A line below contains "k).attempting = s.attempting := rfl", and a later one contains "k).delivered = s.delivered := rfl". Repeat both, with every line between them, exactly.

= = = = = = =

/-! ### `bumpIdx` -/

@[simp] theorem State.bumpIdx_cfg (s : State) (k : Nat) : (s.bumpIdx k).cfg = s.cfg := rfl
@[simp] theorem State.bumpIdx_sv (s : State) (k : Nat) : (s.bumpIdx k).sv = s.sv := rfl
@[simp] theorem State.bumpIdx_idx (s : State) (k : Nat) : (s.bumpIdx k).idx = if k + 1 = s.cfg.n then 0 else k + 1 := rfl
@[simp] theorem State.bumpIdx_spill (s : State) (k : Nat) : (s.bumpIdx k).spill = s.spill := rfl
@[simp] theorem State.bumpIdx_seq (s : State) (k : Nat) : (s.bumpIdx k).seq = s.seq := rfl
@[simp] theorem State.bumpIdx_cur (s : State) (k : Nat) : (s.bumpIdx k).cur = s.cur := rfl
@[simp] theorem State.bumpIdx_attempting (s : State) (k : Nat) : (s.bumpIdx k).attempting = s.attempting := rfl
@[simp] theorem State.bumpIdx_rem (s : State) (k : Nat) : (s.bumpIdx k).rem = s.rem := rfl
@[simp] theorem State.bumpIdx_delivered (s : State) (k : Nat) : (s.bumpIdx k).delivered = s.delivered := rfl
@[simp] theorem State.bumpIdx_rej (s : State) (k : Nat) : (s.bumpIdx k).rej = s.rej := rfl
@[simp] theorem State.bumpIdx_rspq (s : State) (k : Nat) : (s.bumpIdx k).rspq = s.rspq := rfl
@[simp] theorem State.bumpIdx_chan (s : State) (k : Nat) : (s.bumpIdx k).chan = s.chan := rfl
@[simp] theorem State.bumpIdx_turns (s : State) (k : Nat) : (s.bumpIdx k).turns = s.turns := rfl
@[simp] theorem State.bumpIdx_taken (s : State) (k : Nat) : (s.bumpIdx k).taken = s.taken := rfl

/-! ### `emit` -/

@[simp] theorem State.emit_cfg (s : State) (c : Status) (d : Word) (l : Bool) : (s.emit c d l).cfg = s.cfg := rfl
@[simp] theorem State.emit_sv (s : State) (c : Status) (d : Word) (l : Bool) : (s.emit c d l).sv = s.sv := rfl
@[simp] theorem State.emit_idx (s : State) (c : Status) (d : Word) (l : Bool) : (s.emit c d l).idx = s.idx := rfl
@[simp] theorem State.emit_spill (s : State) (c : Status) (d : Word) (l : Bool) : (s.emit c d l).spill = s.spill := rfl
@[simp] theorem State.emit_seq (s : State) (c : Status) (d : Word) (l : Bool) : (s.emit c d l).seq = s.seq := rfl
@[simp] theorem State.emit_cur (s : State) (c : Status) (d : Word) (l : Bool) : (s.emit c d l).cur = s.cur := rfl
@[simp] theorem State.emit_attempting (s : State) (c : Status) (d : Word) (l : Bool) : (s.emit c d l).attempting = s.attempting := rfl
@[simp] theorem State.emit_rem (s : State) (c : Status) (d : Word) (l : Bool) : (s.emit c d l).rem = s.rem := rfl
@[simp] theorem State.emit_delivered (s : State) (c : Status) (d : Word) (l : Bool) : (s.emit c d l).delivered = s.delivered := rfl
@[simp] theorem State.emit_rej (s : State) (c : Status) (d : Word) (l : Bool) : (s.emit c d l).rej = s.rej := rfl
@[simp] theorem State.emit_rspq (s : State) (c : Status) (d : Word) (l : Bool) : (s.emit c d l).rspq = s.rspq ++ [⟨c, d, l⟩] := rfl
@[simp] theorem State.emit_chan (s : State) (c : Status) (d : Word) (l : Bool) : (s.emit c d l).chan = s.chan := rfl
@[simp] theorem State.emit_turns (s : State) (c : Status) (d : Word) (l : Bool) : (s.emit c d l).turns = s.turns := rfl
@[simp] theorem State.emit_taken (s : State) (c : Status) (d : Word) (l : Bool) : (s.emit c d l).taken = s.taken := rfl

/-! ### `finish` -/

@[simp] theorem State.finish_cfg (s : State) : (s.finish).cfg = s.cfg := rfl
@[simp] theorem State.finish_sv (s : State) : (s.finish).sv = s.sv := rfl
@[simp] theorem State.finish_idx (s : State) : (s.finish).idx = s.idx := rfl
@[simp] theorem State.finish_spill (s : State) : (s.finish).spill = s.spill := rfl
@[simp] theorem State.finish_seq (s : State) : (s.finish).seq = .idle := rfl
@[simp] theorem State.finish_cur (s : State) : (s.finish).cur = s.cur := rfl
@[simp] theorem State.finish_attempting (s : State) : (s.finish).attempting = s.attempting := rfl
@[simp] theorem State.finish_rem (s : State) : (s.finish).rem = s.rem := rfl
@[simp] theorem State.finish_delivered (s : State) : (s.finish).delivered = s.delivered := rfl
@[simp] theorem State.finish_rej (s : State) : (s.finish).rej = s.rej := rfl
@[simp] theorem State.finish_rspq (s : State) : (s.finish).rspq = s.rspq := rfl
@[simp] theorem State.finish_chan (s : State) : (s.finish).chan = s.chan := rfl
@[simp] theorem State.finish_turns (s : State) : (s.finish).turns = s.turns := rfl
@[simp] theorem State.finish_taken (s : State) : (s.finish).taken = s.taken := rfl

= = = = = = =

**Response:**
@[simp] theorem State.bumpIdx_attempting (s : State) (k : Nat) : (s.bumpIdx k).attempting = s.attempting := rfl
@[simp] theorem State.bumpIdx_rem (s : State) (k : Nat) : (s.bumpIdx k).rem = s.rem := rfl
@[simp] theorem State.bumpIdx_delivered (s : State) (k : Nat) : (s.bumpIdx k).delivered = s.delivered := rfl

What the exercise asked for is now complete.